Running or working out

This might be the oldest rule in the book, but it is just. So. True. And although this one takes a lot of effort to convince myself to do it, I’ve found that the best way is to not overthink it. If I dwell on what the exercise will be, dwell on why I should or shouldn’t do it, what it will mean for the timing of the rest of the day, its too late—and the window is closed—I’ve overthought it and talked my way out of it to myself. At the first hint of motivation to go for a run, I make myself get dressed to work out, and head outside or to the gym. Another trick that helps is to set no expectation for myself in the process.
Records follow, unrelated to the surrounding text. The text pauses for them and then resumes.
-- ==== Sys2Proof/Machine/Resets.lean ====
section
/-!
DEFINITION. The three resets (11 section 11.6): the value each block takes at POWER_ON, BROWNOUT and RESTART, and the
meanings of POWER_ON_RESET, BROWNOUT_RESET and RESTART_RESET.
-/

namespace Sys2Proof.Machine

/-- R182: the link after every reset. -/
def Link.afterReset : Link where
  rx := .skip
  buffer := []
  gap := Timer.ms gapMs
  reply := .none

/-- No published update or raw sample waits. -/
def Mail.empty : Mail := ⟨[], [], []⟩

/-- R186: the RESET notice: value A the reset, value B the cause set after it. -/
def State.pushReset (s : State) (kind : Nat) : State := s.push .reset none kind s.sys.causes.code

/-! ### POWER_ON -/

/-- R193: the loaded plan with the lock cleared when SERVICE is asserted at the reset. -/
def powerOnPlan (p : Plan) (service : Bool) : Plan := { p with lock := p.lock && !service }

/-- R24, R40, R48, R91, R111, R138, R153, R164, R182, R196: every block after a POWER_ON reset, its ring empty. The queue,
the pin levels and the stored image stand; an interrupted write leaves the image invalid (R192). -/
def State.powerOnBlocks (s : State) (straps : Straps) (service : Bool) : State :=
  let plan := powerOnPlan (loadPlan s.store.image straps).plan service
  { pending := s.pending
    est := .powerOn plan.battery
    mail := .empty
    level := { current := 0, pending := .none, count := 0, deep := 0, byReserve := false, firstTaken := false }
    sag := .initial
    chans := Vector.replicate 16 Channel.initial
    planner := ⟨none, none, false⟩
    slot := ⟨none, []⟩
    standby := ⟨[], 0⟩
    idle := freshIdle plan
    overtaken := []
    aux := Vector.ofFn fun n => s.aux[n].afterReset
    disc :=
      { device := .start, reason := .none, isolateCount := 0, isolateLen := 0, chargeCount := 0, vc := 0, i := 0
        pulse := some (.closeRelay, pulseMs), lastPulse := .closeRelay, entryPending := false }
    link := .afterReset
    ring := ⟨[], false⟩
    plan := plan
    store := { s.store with writing := none }
    sys := ⟨straps, service, ⟨true, false, false⟩, 0, 0, false⟩ }

/-- R196, R186: a POWER_ON reset with its notices. -/
def State.powerOn (s : State) (straps : Straps) (service : Bool) : State :=
  ((s.powerOnBlocks straps service).pushReset 1).pushAll (loadPlan s.store.image straps).notice

/-- POWER_ON_RESET (R196). -/
def execPowerOnReset (straps : Straps) (service : Bool) (s : State) : Host.Outcome State Fault Refusal :=
  .next (s.powerOn straps service)

/-! ### BROWNOUT -/

/-- R138, R66: a channel the isolation of a BROWNOUT leaves LOCKED, under its loaded record. -/
def Channel.afterBrownout (ch : Channel) (r : ChannelRec) : Channel :=
  if ch.state = .locked && !r.active then ch.deactivated else ch

/-- R25, R196: the plan loaded, the cause added, the store's write interrupted, the straps as sampled. -/
def State.brownoutSystem (s : State) (straps : Straps) : State :=
  let plan := (loadPlan s.store.image straps).plan
  { s with
    est := s.est.brownout s.plan.battery plan.battery
    mail := .empty
    plan := plan
    store := { s.store with writing := none }
    sys := { s.sys with straps := straps, causes := { s.sys.causes with brownout := true }, restartPending := false }
    idle := freshIdle plan
    overtaken := []
    aux := Vector.ofFn fun n => s.aux[n].afterReset
    link := .afterReset }

/-- R164, R40, R138: the isolation of a BROWNOUT on every block, without CHECK_RESULT notices; the level 7, and the unit's
V_c and I 0. R40 gives the note of R31 no value: no, as at POWER_ON (DESIGN CHOICE, notes/assumptions/1.md). -/
def State.brownoutIsolation (s : State) : State :=
  let s1 := s.isolateBlocks.isolateUnit .brownout
  let s2 := s1.mapChans fun c ch => ch.afterBrownout (s.crec c)
  { s2 with
    level := { s2.level with current := 7, deep := 7, byReserve := false }
    disc := { s2.disc with vc := 0, i := 0, isolateLen := 0 } }

/-- R196, R164, R186: a BROWNOUT reset: the RESET notice, any plan notice, then the ISOLATED notice. -/
def State.brownout (s : State) (straps : Straps) : State :=
  ((((s.brownoutSystem straps).brownoutIsolation).pushReset 2).pushAll (loadPlan s.store.image straps).notice).push
    .isolated none IsoReason.brownout.code 0

/-- BROWNOUT_RESET (R196). -/
def execBrownoutReset (straps : Straps) (s : State) : Host.Outcome State Fault Refusal := .next (s.brownout straps)

/-! ### RESTART -/

/-- R139, R66: a channel that keeps its state through a RESTART: essential and active by the reloaded plan. -/
def Plan.keeps (p : Plan) (c : Chan) : Bool := p.channels[c].rank = 0 && p.channels[c].active

/-- R139, R66: a channel after a RESTART, before it is brought into line with its reloaded record. -/
def Channel.afterRestart (ch : Channel) (r : ChannelRec) : Channel :=
  if r.rank = 0 then
    if r.active then ch
    else { ch.stopped .deactivated with retryCount := if ch.state = .locked then 0 else ch.retryCount }
  else
    match ch.state with
    | .locked => if r.active then ch else ch.deactivated
    | .off => ch
    | .waiting => ch.stopped .restart
    | .starting => ch.stopped .restart
    | .on => ch.stopped .restart
    | .throttled => ch.stopped .restart
    | .rundown => ch.stopped .restart
    | .tripped => ch.stopped .restart
    | .checking => ch.stopped .restart

/-- R136, R139: the channels that do not keep their state, whose check a RESTART aborts; an essential channel whose reloaded
record is inactive is one of them (DEDUCED, notes/assumptions/15.md). -/
def Plan.cuts (p : Plan) : List Chan := allChans.filter fun c => !p.keeps c

/-- R111: the list after a RESTART: the entries of kept channels, unheld, in order by the reloaded ranks; its version
increases when the list changed. -/
def Standby.afterRestart (l : Standby) (p : Plan) : Standby :=
  let es := sortEntries (fun c => p.channels[c].rank)
    ((l.entries.filter fun e => p.keeps e.channel).map fun e => { e with held := false })
  ⟨es, if es = l.entries then l.version else nextVersion l.version⟩

/-- R92: the Start Slot after a RESTART: kept channels alone hold it or wait for it. -/
def Slot.afterRestart (x : Slot) (p : Plan) : Slot := ⟨x.holder.filter p.keeps, x.waiting.filter p.keeps⟩

/-- R26, R40, R48, R92, R93, R111, R139, R153, R164, R182, R197: every block after a RESTART that reloads `plan`, before
the kept channels are brought into line. -/
def State.restartBlocks (s : State) (plan : Plan) : State :=
  { s with
    est := s.est.reprofile s.plan.battery plan.battery
    level := { s.level with pending := .none, count := 0 }
    sag := .initial
    chans := Vector.ofFn fun c => s.chans[c].afterRestart plan.channels[c]
    planner := ⟨none, none, false⟩
    slot := s.slot.afterRestart plan
    standby := s.standby.afterRestart plan
    idle := freshIdle plan
    overtaken := []
    disc := { s.disc with isolateCount := 0, chargeCount := 0 }
    link := .afterReset
    plan := plan
    sys := { s.sys with causes := { s.sys.causes with restart := true }, restartPending := false } }

/-- R66, R130: the channels of a list brought into line with their reloaded records: a kept throttled channel is
unthrottled when the reload clears throttle permission or makes its rank 0. Several ask for the Start Slot by ascending
channel number (DESIGN CHOICE, notes/assumptions/9.md). -/
def State.realign (s : State) (old : Plan) : List Chan → State
  | [] => s
  | c :: cs =>
    (if (s.chan c).state = .throttled && unthrottles old.channels[c] (s.crec c) then s.editUnthrottle c
     else s).realign old cs

/-- R197: a RESTART with its notices, after which the Planner re-evaluates (R92). -/
def State.restart (s : State) : State :=
  let load := loadPlan s.store.image s.sys.straps
  let s1 := (((s.restartBlocks load.plan).pushReset 3).pushAll load.notice).pushAll
    (s.abortNotices load.plan.cuts)
  (s1.realign s.plan allChans).settle settleRounds true

/-- RESTART_RESET (R197): the restart that follows the last byte of a RESTART reply; no event when none is due. -/
def execRestartReset (s : State) : Host.Outcome State Fault Refusal :=
  .next (if s.sys.restartPending && s.link.reply = .none then s.restart else s)

end Sys2Proof.Machine
end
I tell myself it doesn’t matter how far I run or how long I work out for, just START. It can seem too daunting sometimes to set a lofty goal beforehand, and honestly some of my best workouts have happened when I had no expectations for them. The truth is that I always have time for working out (it can literally take 20 minutes—and it accomplishes the same for my brain as a 2 hour long workout) and it is always, always, always a good idea. The fact remains that I have never finished a workout not feeling better than when I started it. That, alone, is reason enough to jump on it when I’m in a funk.

A change of scenery

Just leaving my house and giving myself some new scenery does wonders for my state of mind. I can be sitting home, knowing I should be working on some blog posts, or sitting home leisurely looking at a magazine, and I’ve found that simply relocating to possibly even do that exact same activity just boosts my mood. I often find it reenergizing to be doing a solo task (even if I’m wearing headphones and sitting by myself) in the presence of other people at an alternative location, as opposed to totally alone at home.  It feels more like I’m doing something, rather than just sitting around.

Checking in with a friend

…At a time when your instincts are probably to be alone. Spending time with someone else, and hearing about someone’s else’s day, is sometimes the ticket for pulling me out of my own head. I’m not even talking about sharing your own thoughts with the person, but instead focusing on the friend and their life at the moment. It helps to widen the scope of your perspective in a moment when I'm struggling to see beyond myself. Quite simply—it truly helps to get the internal focus off myself and onto other people or more important things. It’s always reinvigorating for me, although I am very much an extrovert, so this is a quite natural remedy for my personality type. But if you’re more introverted, I’d still recommend giving it a try, especially with a close friend who you care about.